POLTICA LIVRE
Cerca de 70% dos países que têm regras fiscais possuem alguma lei ou norma que obriga a adoção de medidas de correção em caso de descumprimento dos critérios estabelecidos. De acordo com um levantamento publicado no ano passado pelo FMI (Fundo Monetário Internacional) a partir de dados de 2021, eram ao menos 72 países de um total de 104.
Atualmente, o Brasil integra o grupo da maioria por causa da regra do teto de gastos -que impede o crescimento real das despesas federais. O país também se destaca por estar entre os poucos que colocaram a regra na Constituição, ao lado de economias como a da Dinamarca.
O mundo passou ao longo dos últimos anos pela tendência de fortalecer institucionalmente o controle das contas públicas, diz o FMI. Mais de 40% das regras que buscam o equilíbrio orçamentário agora são apoiadas por leis de responsabilidade fiscal ou normas que especificam metas numéricas e requisitos de procedimento e transparência -o dobro em relação ao início da década de 2010.
A proposta do governo para uma nova regra fiscal no Brasil, enviada ao Congresso neste mês, vai na contramão dessa tendência. Não exige contrapartidas rígidas para correção da rota e flexibiliza a aplicação da LRF (Lei de Responsabilidade Fiscal). Se os parlamentares confirmarem a proposta, o Brasil passará a ocupar lugar no grupo de países menos exigentes, que é menor a cada ano.
O documento do FMI, intitulado “Regras e Conselhos Fiscais – Tendências Recentes e Desempenho durante a Pandemia de Covid-19”, avalia a flexibilização dos arcabouços fiscais durante a crise sanitária. Identifica, por exemplo, que dois terços das regras fiscais já tinham uma cláusula de escape para suspender as exigências em situações extraordinárias.
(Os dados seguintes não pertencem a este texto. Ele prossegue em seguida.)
theorem kdfInput_first_ne_second (K1 : Bytes 16) (N1 : Bytes 12) :
    kdfInput .first K1 N1 ≠ kdfInput .second K1 N1 := by
  intro h
  have hdiff := xor16_kdfInput_first_second K1 N1
  rw [h, xor16_self] at hdiff
  exact absurd hdiff (by decide)

/-- Settles O41: K1 cancels and only the headers are left; neither the XOR with K1 nor the header loses any
of N1. -/
theorem kdfInputsDiffer : Obligations.KdfInputsDiffer := by
  unfold Obligations.KdfInputsDiffer
  exact fun K1 N1 M1 => ⟨fun _ => rfl, xor16_kdfInput_first_second K1 N1, kdfInput_first_ne_second K1 N1,
    fun hne j => (kdfInput_injective j K1).ne hne⟩

end Sys2Proof.Machine

/-! SUPPORT. The host operations by phase and case (41_host_commands.md R120 to R129): what a write outside IDLE
leaves of the operation in progress, and each operation examined in IDLE. -/

namespace Sys2Proof.Machine

/-! ### Writes outside IDLE -/

/-- A write of CMD or DIN in FAULT is ignored, whatever its word (R129). -/
theorem memWrite_fault {s : State} {w : Slot} (hw : w = 2 ∨ w = 3) (hf : s.ph = .fault) (v : Word) :
    memWrite w v s = .next s := by
  obtain ⟨f, hwrite⟩ := memWrite_gated hw v
  rw [hwrite, hostGate_fault hf]

/-! No step of the operation in progress reads or writes OVR, so each commutes with setting it. -/

theorem engineReady_setOvr (s : State) :
    engineReady { s with ovr := true } = { engineReady s with ovr := true } := by
  cases hp : s.ph <;> simp only [engineReady, hp] <;> rfl

theorem takeAnswer_setOvr (r : Bytes 16) (s : State) :
    takeAnswer r { s with ovr := true } = { takeAnswer r s with ovr := true } := by
  cases hp : s.ph <;> simp only [takeAnswer, hp] <;> rfl

theorem answerArrives_setOvr (r : Bytes 16) (s : State) :
    answerArrives r { s with ovr := true } = { answerArrives r s with ovr := true } :=
  takeAnswer_setOvr r (afterAnswer r s)

theorem engineAnswers_setOvr (s : State) :
    engineAnswers { s with ovr := true } = { engineAnswers s with ovr := true } := by
  cases he : s.engine with
  | none => simp only [engineAnswers, he]
  | some q =>
    simp only [engineAnswers, he]
    exact answerArrives_setOvr _ s

/-- Settles O22: the gate drops or ignores the write, and the operation's steps commute with setting OVR. -/
theorem writesWhileBusyAreDropped : Obligations.WritesWhileBusyAreDropped := by
  unfold Obligations.WritesWhileBusyAreDropped
  exact fun s w v hw =>
    ⟨fun hb => memWrite_busy hw hb v, fun hf => memWrite_fault hw hf v, engineReady_setOvr s,
      engineAnswers_setOvr s, fun r => answerArrives_setOvr r s⟩
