-- ==== Sys2Proof/Syntax.lean ====
section
/-!
DEFINITION. The commands of the part: one constructor of `Instr` per row of spec/opcode_table.json, with the
operands the row's rule needs. What an event row is told by the physical world (a measured value, a decoder's
finding, the frame that arrived) is an operand; what the part knows itself stands in `Machine.State`.
-/

namespace Sys2Proof

/-- The interfaces that access registers (R31). -/
inductive Iface where
  | twoWire
  | lookout
  | line
  | core
  | dma (ch : Nat)
deriving DecidableEq, Repr

/-- The internal power domains of Table 01.3. -/
inductive Dom where
  | aon | nvm | core | seq | adc | eng | stg | chg | link
deriving DecidableEq, Repr

/-- A mailbox command row is used in two ways: an interface issues it (R278), or the running command of its lane
goes on to its next phase. -/
inductive CmdAct where
  | issue (i : Iface)
  | advance
deriving DecidableEq, Repr

/-- What a valley comparator firing meets: the input voltage at the stage's own sense and the sensed output (mV), the
stages still switched on or inside their minimum off-time, the instantaneous inductor current of each stage by number (mA;
one not listed carries none), and whether the loop demands more duty than the minimum off-time leaves (R79, R80, R81, R84,
R86). [DESIGN CHOICE, log 4] -/
structure Fire where
  vin : Nat
  vout : Nat
  busy : BitVec 24
  cur : List Int
  dutyMax : Bool
deriving DecidableEq, Repr

/-- A fresh measurement of one stage: its mean current in 2 mA units, signed. Its temperature comes from converter B (R161).
[DESIGN CHOICE, log 4] -/
structure StageMeas where
  stage : Fin 24
  iavg : Int
deriving DecidableEq, Repr

/-- Which of the two plain loop registers of R117 a write names. -/
inductive LoopParam where
  | ref
  | model
deriving DecidableEq, Repr

/-! Operand types of the later chapters. -/

/-- The claims on issue positions (Table 06.1). -/
inductive Claim where
  | tap | gauge | trigger | house | cal | scan
deriving DecidableEq, Repr
/-- A conversion result (R162, R167), 280 ns after its sampling instant (R159): the channel, its corrected code, the claim
it is made for, the factors that background correction would need now (offset, gain and skew of each slice), if it updates
them, and whether the two encodings of its DMA write disagree (R298). [DESIGN CHOICE, log 4] -/
structure ConvResult where
  ch : Fin 32
  code : BitVec 16
  claim : Claim
  factors : Option (List Int)
  encBad : Bool
deriving DecidableEq, Repr
/-- The result belongs to a software scan, whose first channel a common trigger samples (R173, R177). -/
def ConvResult.scan (r : ConvResult) : Bool := r.claim == .scan || r.claim == .trigger
/-- What a gauge tick samples (R179, R206): BAT in mV, the code of BTH and the signed code of the pack shunt. [DESIGN
CHOICE, log 4] -/
structure GaugeSample where
  bat : Nat
  bth : BitVec 16
  shunt : Int
deriving DecidableEq, Repr
/-- The end of one converter's calibration (R168, R171): the new factors of its four slices, offset and gain word
before skew word, or none when one falls outside its range. -/
structure CalResult where
  factors : Option (List Word)
deriving DecidableEq, Repr
/-- What a feed-forward evaluation is told of a rail (R231): the ripple of the sensed VIN in mV over the past 1 ms, and
whether the 100 ms after a hand-over have passed. [DESIGN CHOICE, log 4] -/
structure FfwdIn where
  rail : Fin 20
  ripple : Nat
  waited : Bool
deriving DecidableEq, Repr

/-- What a ride-through evaluation measures (R232): the mean of IBAT over the last 250 ms in mA, and the time since
the episode began in s. [DESIGN CHOICE, log 4] -/
structure RideIn where
  ibat : Int
  time : Rat
deriving DecidableEq, Repr
/-- What an upset strikes: one of a word's 39 bits, two of them, or one of the three copies of an SRAM word's valid bit (R290,
R291). The syndrome is that of the error alone. [DESIGN CHOICE, log 100] -/
inductive Strike where
  | bit (syndrome : BitVec 7)
  | bits (syndrome : BitVec 7)
  | copy (c : Fin 3)
deriving DecidableEq, Repr
/-- An upset of a word of SRAM or ledger. [DESIGN CHOICE, log 100] -/
structure Upset where
  addr : Nat
  strike : Strike
deriving DecidableEq, Repr
/-- What becomes of one try of a redirection (R332): it holds, the spare fails its verify, or the table entry does. -/
inductive SpareTry where
  | good
  | spareBad
  | entryBad
deriving DecidableEq, Repr

/-- The end of a program (R330): the row matches at the strict margin; the tries of its redirection; the row decodes
with correction where no spare is left. -/
structure OtpOutcome where
  strict : Bool
  tries : List SpareTry
  decodes : Bool
deriving DecidableEq, Repr

/-- A finding of the start-up scan (R331): a table entry whose complement does not match, or a row that fails the strict
margin, with whether it decodes at the normal margin and the tries of its redirection. [DESIGN CHOICE, log 112] -/
inductive ScanFind where
  | entry (k : Fin 16)
  | row (r : Fin 512) (decodes : Bool) (tries : List SpareTry)
deriving DecidableEq, Repr
/-- A frame of the Line (R352): four header words, payload bytes, the frame CRC, and how it ended: with EOF or
EOFB, and whether a character error of R351 met it. [DESIGN CHOICE, log 165] -/
structure Frame where
  w0 : Word
  w1 : Word
  w2 : Word
  w3 : Word
  payload : List Byte
  crc : Word
  eof : Bool
  charError : Bool
deriving DecidableEq, Repr

/-- A frame whose items are delivered to SRAM (R382), and whether the encoder finds its DMA write wrong (R298). -/
structure Arrival extends Frame where
  encBad : Bool
deriving DecidableEq, Repr

/-- A write transaction of the two-wire bus (R401): the address it names, every byte after the address byte, and whether
it had begun before a watchdog expiry whose reset has not run (R407). [DESIGN CHOICE, log 134, 165] -/
structure TwbWrite where
  addr : BitVec 7
  bytes : List Byte
  begun : Bool
deriving DecidableEq, Repr

/-- A read transaction of the two-wire bus (R403): the address it names, the bytes of the write phase it follows by a
repeated START, address byte first, or none, and the bytes the controller clocks in. [DESIGN CHOICE, log 134] -/
structure TwbRead where
  addr : BitVec 7
  pre : List Byte
  n : Nat
deriving DecidableEq, Repr

/-- The transaction a timeout abandons (R408): a write, or a read that had sent `n` bytes. [DESIGN CHOICE, log 134] -/
inductive TwbCut where
  | write
  | read (n : Nat)
deriving DecidableEq, Repr

/-- How a controller transfer ends on the bus (Table 19.2), beside arbitration and expiry. -/
inductive CxEnd where
  | ok | anack | dnack | timeout | pecErr
deriving DecidableEq, Repr

/-- The end of a controller transfer: its kind, the bytes written before it, and the bytes read. [DESIGN CHOICE, log 165] -/
structure CxOutcome where
  res : CxEnd
  wrote : Nat
  data : List Byte
deriving DecidableEq, Repr

/-- Why a Lookout line is discarded (R415): an unknown command or malformed argument, an overflow of the input buffer or
a framing error. -/
inductive MonError where
  | badSyntax
  | overflow
  | framing
deriving DecidableEq, Repr

/-- A token and a window edge at the same moment (R341): the closing or the opening edge, and how the mutex decides. [DESIGN
CHOICE, log 114] -/
structure EdgeDecision where
  closing : Bool
  won : Bool
deriving DecidableEq, Repr

/-- What else the watchdog meets at the moment of a token: a window edge (R341), and the other tasks whose period ends then
(R343). [DESIGN CHOICE, log 114] -/
structure TokenMoment where
  edge : Option EdgeDecision
  others : BitVec 8
deriving DecidableEq, Repr

/-- What a start or a wake finds on its way: the findings of the start-up scan (R331), and the results of the calibration of
converters A, B and C in that order (R168). -/
structure StartIn where
  scan : List ScanFind
  cal : List CalResult
deriving DecidableEq, Repr

/-- Start causes of Table 22.3. -/
inductive StartCause where
  | powerOn | watchdog | longPress (aonUp : Bool) | ship | depleted | coreBrownout | loader
deriving DecidableEq, Repr
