-- ==== Sys2Proof/Machine/Reg.lean ====
section
/-!
DEFINITION. The register map: one constructor of `Reg` per register of the spec's register tables (an
instance number for each register that comes in several), its block (Table 01.4), its offset, its access masks
(R7) and its reset value, as the tables state them.
-/

namespace Sys2Proof.Machine

/-- The 25 register blocks of Table 01.4, in address order. -/
inductive Block where
  | sys
  | tpl
  | swy
  | rail
  | lpe
  | ttb
  | sup
  | svy
  | bkp
  | gau
  | pol
  | flt
  | evt
  | cmd
  | mem
  | ldg
  | otp
  | wdg
  | lnk
  | flw
  | tim
  | twb
  | mon
  | xng
  | pwr
deriving DecidableEq, Repr

/-- The registers of the spec; the arguments are instance numbers. -/
inductive Reg where
  | STG_CFG (m : Nat)
  | STG_ILIM (m : Nat)
  | STG_SENSE (m : Nat)
  | STG_STATE (m : Nat)
  | STG_MEAS (m : Nat)
  | STG_TRIM (m : Nat)
  | STG_TEST (m : Nat)
  | STG_FLAG (m : Nat)
  | XBR_MOD (n : Nat)
  | XBR_GANG (n : Nat)
  | XBR_SHARE (n : Nat)
  | XBR_WSH (n : Nat)
  | PNT_CFG (k : Nat)
  | LPE_STATE (e : Nat)
  | LPE_TEMPO (e : Nat)
  | LPE_LOAD (e : Nat)
  | LPE_SHED (e : Nat)
  | LPE_FLAG (e : Nat)
  | LPS_CTL (s : Nat)
  | LPS_CFG (s : Nat)
  | LPS_IN (s : Nat)
  | LPS_REF (s : Nat)
  | LPS_OUT (s : Nat)
  | LPS_OLIM (s : Nat)
  | LPS_CLOSE (s : Nat)
  | LPS_MODEL (s : Nat)
  | LPS_MWATCH (s : Nat)
  | LPS_FWATCH (s : Nat)
  | LPS_STAT (s : Nat)
  | LPS_FLAG (s : Nat)
  | COF (e j c : Nat)
  | RAIL_CTL (n : Nat)
  | RAIL_STATUS (n : Nat)
  | RAIL_VSET (n : Nat)
  | RAIL_DLY (n : Nat)
  | RAIL_ONRAMP (n : Nat)
  | RAIL_OFFRAMP (n : Nat)
  | RAIL_DIS (n : Nat)
  | RAIL_PG (n : Nat)
  | RAIL_FLAG (n : Nat)
  | RAIL_ONTIME (n : Nat)
  | TTB_G_CFG (g : Nat)
  | TTB_G_CTL (g : Nat)
  | TTB_G_STATUS (g : Nat)
  | TTB_G_FLAG (g : Nat)
  | TTB_STEP (g j : Nat)
  | TTB_RST_CFG (x : Nat)
  | SUP_WIN (n : Nat)
  | SUP_CFG (n : Nat)
  | SUP_STATUS (n : Nat)
  | SUP_FLAG (n : Nat)
  | SVY_CV_CTL (x : Nat)
  | SVY_CV_MASK (x : Nat)
  | SVY_CV_DATA (x : Nat)
  | SVY_CV_STAT (x : Nat)
  | SVY_CV_DMA_BASE (x : Nat)
  | SVY_CV_DMA_CFG (x : Nat)
  | SVY_CV_DMA_PTR (x : Nat)
  | SVY_CV_FLAG (x : Nat)
  | SVY_CV_SL_OG (x k : Nat)
  | SVY_CV_SL_SK (x k : Nat)
  | SVY_CV_TAP (x c : Nat)
  | POL_R_PHASE (n : Nat)
  | POL_R_DER (n : Nat)
  | POL_R_CFG (n : Nat)
  | POL_R_STATE (n : Nat)
  | FLT_CFG (s : Nat)
  | FLT_TGT (s : Nat)
  | FLT_STAT (w : Nat)
  | FLT_LIVE (w : Nat)
  | FLT_CAUSE (q : Nat)
  | FLT_CNT (p : Nat)
  | EVT_CFG (s : Nat)
  | EVT_EN (w : Nat)
  | EVT_PEND (w : Nat)
  | EVT_LIVE (w : Nat)
  | EVT_STORM (w : Nat)
  | EVT_QBASE (q : Nat)
  | EVT_QSIZE (q : Nat)
  | EVT_QPTR (q : Nat)
  | EVT_QTAKE (q : Nat)
  | EVT_QEOI (q : Nat)
  | EVT_QRUN (q : Nat)
  | EVT_QDROP (q : Nat)
  | EVT_QREC (q i : Nat)
  | CMD_PARAM (n : Nat)
  | CMD_LANE (n : Nat)
  | MEM_PMAP (k : Nat)
  | MEM_LOG_ADDR (e : Nat)
  | MEM_LOG_INFO (e : Nat)
  | LDG_R_STAT (r : Nat)
  | LDG_R_SEQ (r : Nat)
  | OTP_REDIR (k : Nat)
  | WDG_T_CFG (t : Nat)
  | WDG_T_STAT (t : Nat)
  | LNK_P_STATE (p : Nat)
  | LNK_P_CNT0 (p : Nat)
  | LNK_P_CNT1 (p : Nat)
  | LNK_P_CNT2 (p : Nat)
  | LNK_P_CFG (p : Nat)
  | LNK_RT_A (e : Nat)
  | LNK_RT_B (e : Nat)
  | FLW_F_CFG (f : Nat)
  | FLW_F_RXBASE (f : Nat)
  | FLW_F_SEQ (f : Nat)
  | FLW_F_RX (f : Nat)
  | TIM_DELAY (p : Nat)
  | TIM_BANK (w : Nat)
  | SYS_ID
  | SYS_WINBASE
  | SYS_IADDR
  | SYS_IDATA
  | SYS_TWSTAT
  | TPL_STATUS
  | TPL_STAGE
  | TPL_STAGELEN
  | TPL_ID
  | TPL_BUILD
  | TPL_DOMMASK
  | TPL_HOLDMAX
  | TPL_ERRDET
  | TPL_SEQNUM
  | SWY_STATUS
  | SWY_IAGG
  | SWY_FLAG
  | SWY_GANGDIFF
  | SWY_PNTT
  | TTB_RSTSTAT
  | TTB_BOUT
  | TTB_MINOFF
  | TTB_BSTAT
  | TTB_FIRST
  | TTB_FIRSTT_LO
  | TTB_FIRSTT_HI
  | SVY_TRIG
  | SVY_TSTAMP_LO
  | SVY_TSTAMP_HI
  | SVY_TSNTYPE
  | SVY_STATUS
  | SVY_FLAG
  | BKP_STATUS
  | BKP_PATH
  | BKP_QUAL
  | BKP_COUNT
  | BKP_BATCFG
  | BKP_CHG
  | BKP_CHGLIM
  | BKP_VINREG
  | BKP_TEMP
  | BKP_TIMER
  | BKP_WDT
  | BKP_SHIP
  | BKP_BTN
  | BKP_FLAG
  | BKP_MEAS
  | BKP_SHUNT
  | GAU_STATUS
  | GAU_SOC
  | GAU_ACC_LO
  | GAU_ACC_HI
  | GAU_QUSE
  | GAU_DESIGN
  | GAU_CFG
  | GAU_DRIFT
  | GAU_CYCLES
  | GAU_THRU
  | GAU_AGE
  | GAU_MEAS
  | GAU_CTL
  | GAU_FLAG
  | POL_LOCK
  | POL_STATUS
  | POL_RIDE
  | POL_RIDEPRED
  | POL_RIDESHED
  | POL_FLAG
  | FLT_SUMMARY
  | FLT_CTL
  | FLT_FIRST
  | FLT_FIRSTT_LO
  | FLT_FIRSTT_HI
  | FLT_INJ
  | FLT_INJSTAT
  | FLT_FORCE
  | FLT_HOST
  | FLT_FLAG
  | EVT_CTL
  | EVT_STAT
  | CMD_ISSUE
  | CMD_RESULT
  | CMD_CANCEL
  | CMD_QUERY
  | CMD_QSTAT
  | CMD_STAT
  | CMD_SLOTS
  | CMD_FLAG
  | MEM_STATUS
  | MEM_CFG
  | MEM_CNT
  | MEM_DMASTAT
  | MEM_PRETIRE
  | MEM_FLAG
  | LDG_STATUS
  | LDG_LOG
  | LDG_BADBLK
  | LDG_FLAG
  | LDG_DUMP
  | LDG_RESULT
  | OTP_STATUS
  | OTP_ROW
  | OTP_DATA
  | OTP_PROG
  | OTP_LC
  | OTP_RESULT
  | OTP_FLAG
  | OTP_SCAN
  | WDG_CTL
  | WDG_STATUS
  | WDG_TOKEN
  | WDG_EDGE
  | WDG_LAST
  | WDG_LASTT_LO
  | WDG_LASTT_HI
  | WDG_FLAG
  | LNK_CFG
  | LNK_ADDR
  | LNK_ROOT
  | LNK_UID_LO
  | LNK_UID_HI
  | LNK_DEFAULT
  | LNK_TRIPCTL
  | LNK_TRIPLAST
  | LNK_TRIPCNT
  | LNK_POOL
  | LNK_STATUS
  | LNK_FLAG
  | FLW_TXADDR
  | FLW_TXGO
  | FLW_TXRES
  | FLW_CFG
  | FLW_EVTFWD
  | FLW_REM
  | FLW_FLAG
  | FLW_STAT
  | TIM_NOW_LO
  | TIM_NOW_HI
  | TIM_STATUS
  | TIM_OFFSET
  | TIM_CFG
  | TIM_SET_LO
  | TIM_SET_HI
  | TIM_SETCTL
  | TIM_MARKSTAT
  | TIM_FLAG
  | TWB_CFG
  | TWB_STATUS
  | TWB_PTR
  | TWB_CNT
  | TWB_FLAG
  | TWB_CXCFG
  | TWB_CXBUF
  | TWB_CXGO
  | TWB_CXSTAT
  | MON_CFG
  | MON_STAT
  | MON_FLAG
  | XNG_CTL
  | XNG_TAKE
  | XNG_STAT
  | XNG_FLAG
  | XNG_STUCKINFO
  | PWR_CTL
  | PWR_STATUS
  | PWR_WAKE
  | PWR_TIMER
  | PWR_RETAIN
  | PWR_FLAG
deriving DecidableEq, Repr

/-- Number of the block, in the order of Table 01.4. -/
def Block.index : Block → Nat
  | .sys => 0
  | .tpl => 1
  | .swy => 2
  | .rail => 3
  | .lpe => 4
  | .ttb => 5
  | .sup => 6
  | .svy => 7
  | .bkp => 8
  | .gau => 9
  | .pol => 10
  | .flt => 11
  | .evt => 12
  | .cmd => 13
  | .mem => 14
  | .ldg => 15
  | .otp => 16
  | .wdg => 17
  | .lnk => 18
  | .flw => 19
  | .tim => 20
  | .twb => 21
  | .mon => 22
  | .xng => 23
  | .pwr => 24

/-- Base address of the block (Table 01.4). -/
def Block.base (b : Block) : Nat := 0x40000000 + 0x1000 * b.index

/-- The block at a number of Table 01.4. -/
def Block.ofIndex : Nat → Option Block
  | 0 => some .sys
  | 1 => some .tpl
  | 2 => some .swy
  | 3 => some .rail
  | 4 => some .lpe
  | 5 => some .ttb
  | 6 => some .sup
  | 7 => some .svy
  | 8 => some .bkp
  | 9 => some .gau
  | 10 => some .pol
  | 11 => some .flt
  | 12 => some .evt
  | 13 => some .cmd
  | 14 => some .mem
  | 15 => some .ldg
  | 16 => some .otp
  | 17 => some .wdg
  | 18 => some .lnk
  | 19 => some .flw
  | 20 => some .tim
  | 21 => some .twb
  | 22 => some .mon
  | 23 => some .xng
  | 24 => some .pwr
  | _ => none

/-- Sources of Table 11.1 that are MESSAGE sources. [DEDUCED, log 15] -/
def evtIsMessage (s : Nat) : Bool :=
  s == 0 || s == 1 || (3 ≤ s && s ≤ 6) || s == 18 || s == 19 || s == 62 || (93 ≤ s && s ≤ 101)

/-- Sources of Table 11.1 that are always enabled. [DEDUCED, log 15] -/
def evtIsFixed (s : Nat) : Bool := s == 0 || s == 1 || (3 ≤ s && s ≤ 6)

/-- CFG reset column of Table 10.1. [DEDUCED, log 15] -/
def fltCfgReset (s : Nat) : Word :=
  if s < 24 then 0x00000003#32
  else if s ≤ 51 then 0x10000003#32
  else if s ≤ 53 then 0x60000003#32
  else if s == 54 then 0x00000003#32
  else if s == 55 then 0x00000007#32
  else if s ≤ 95 then 0x10000003#32
  else if s ≤ 135 then 0x00000003#32
  else if s ≤ 155 then 0x10000003#32
  else if s ≤ 187 then 0x60000003#32
  else if s ≤ 219 then 0x00000003#32
  else if s ≤ 222 then 0x10000003#32
  else if s ≤ 229 then 0x00000003#32
  else if s == 230 then 0x10000003#32
  else if s ≤ 234 then 0x00000003#32
  else if s ≤ 237 then 0x0000000B#32
  else if s ≤ 239 then 0x10000003#32
  else if s ≤ 243 then 0x0000000B#32
  else if s ≤ 247 then 0x10000003#32
  else if s == 248 then 0x00000003#32
  else if s == 249 then 0x10000003#32
  else 0x00000003#32
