/-- Power domains and modes. [DESIGN CHOICE, log 14] -/
structure PwX where
  on : List Dom := [.aon]
  mc : McSt := .off
  mode : Mode := .active
  /-- the start that is to run (R440) -/
  start : Option StartCause := some .powerOn
  /-- code sampled at ADDR at the last AON power-on (R399) -/
  strap : Nat := 0
  /-- an address was NACKed while CORE is off (R406) -/
  nack : Bool := false
  /-- a SLEEP request waits for a controller transfer (R410) -/
  sleepPend : Bool := false
deriving DecidableEq, Repr


/-! ### The whole state -/

/-- The state of the part. -/
structure State where
  /-- commands waiting, first in first out -/
  pending : List Instr := []
  /-- registers that differ from their reset value, newest write first -/
  regs : Tab Reg Word := []
  /-- SRAM and ledger contents (R20, Table 01.5), in canonical form -/
  mem : List Host.Cell := []
  clock : Clock := {}
  pins : Pins := {}
  /-- word last read by each interface: the data its read returned -/
  rdata : Tab Iface Word := []
  ev : EvX := {}
  cm : CmdX := {}
  tp : TpX := {}
  sw : SwX := {}
  lp : LpX := {}
  tt : TtX := {}
  sv : SvX := {}
  ga : GaX := {}
  po : PoX := {}
  fl : FlX := {}
  me : MemX := {}
  ld : LdX := {}
  ln : LnX := {}
  fw : FwX := {}
  tm : TmX := {}
  ot : OtX := {}
  wd : WdX := {}
  tb : TbX := {}
  mo : MoX := {}
  xg : XgX := {}
  pw : PwX := {}
deriving DecidableEq, Repr

/-- The part right after an AON power-on reset: every register at the reset value of its table, AON alone
powered, nothing stored, nothing waiting. [DESIGN CHOICE, log 10, 13] -/
def State.reset : State := {}

end Sys2Proof.Machine
end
A introdução do estudo, no entanto, traz um balanço global da evolução das regras. No início dos anos 1990, destaca, apenas dez países tinham regras fiscais. O trabalho também cita o crescimento das normas detalhando ações para recuperar o rumo após um desvio.
Os especialistas afirmam que as sanções nem sempre precisam ser aplicadas, mas a sua simples existência faz valer um princípio da regra fiscal: provocar a discussão sobre o equilíbrio do Orçamento.
A regra dos Estados Unidos é um exemplo. Determina limite para a dívida, o que fixa o valor máximo que o governo pode pegar emprestado para cumprir obrigações. O Executivo não tem autonomia para mudar o teto. Cabe ao Legislativo autorizar a elevação do limite, sob pena de ocorrer shutdown (paralisação) da máquina pública.
O mecanismo obriga a negociação entre os Poderes. As tratativas já chegaram às vésperas do limite do prazo, mas nunca ocorreu uma suspensão que de fato parasse tudo.
Boa parte dos países segue regras fiscais supranacionais, adotadas por blocos de integração. Esse é o caso dos países da União Europeia.
A integração incentiva o rigor fiscal no continente desde a
assinatura do Tratado de Maastricht, em 1992. O acordo estabeleceu
critérios de
dívida e déficit primário para países interessados em participar na união econômica e monetária.
Em caso de descumprimento, o país membro precisa apresentar um plano de correção de rota, para ser aplicado em um período de até 20 anos, para o Ecofin (Conselho de Assuntos Econômicos e Financeiros). O organismo reúne ministros da Economia e das Finanças de todos os estados membros.
Nunca um plano foi rejeitado, mas a norma prevê que, se a proposta não tiver aval do Ecofin, o país membro pode sofrer penalidades, como suspensão de repasses ou até pagamento de multas.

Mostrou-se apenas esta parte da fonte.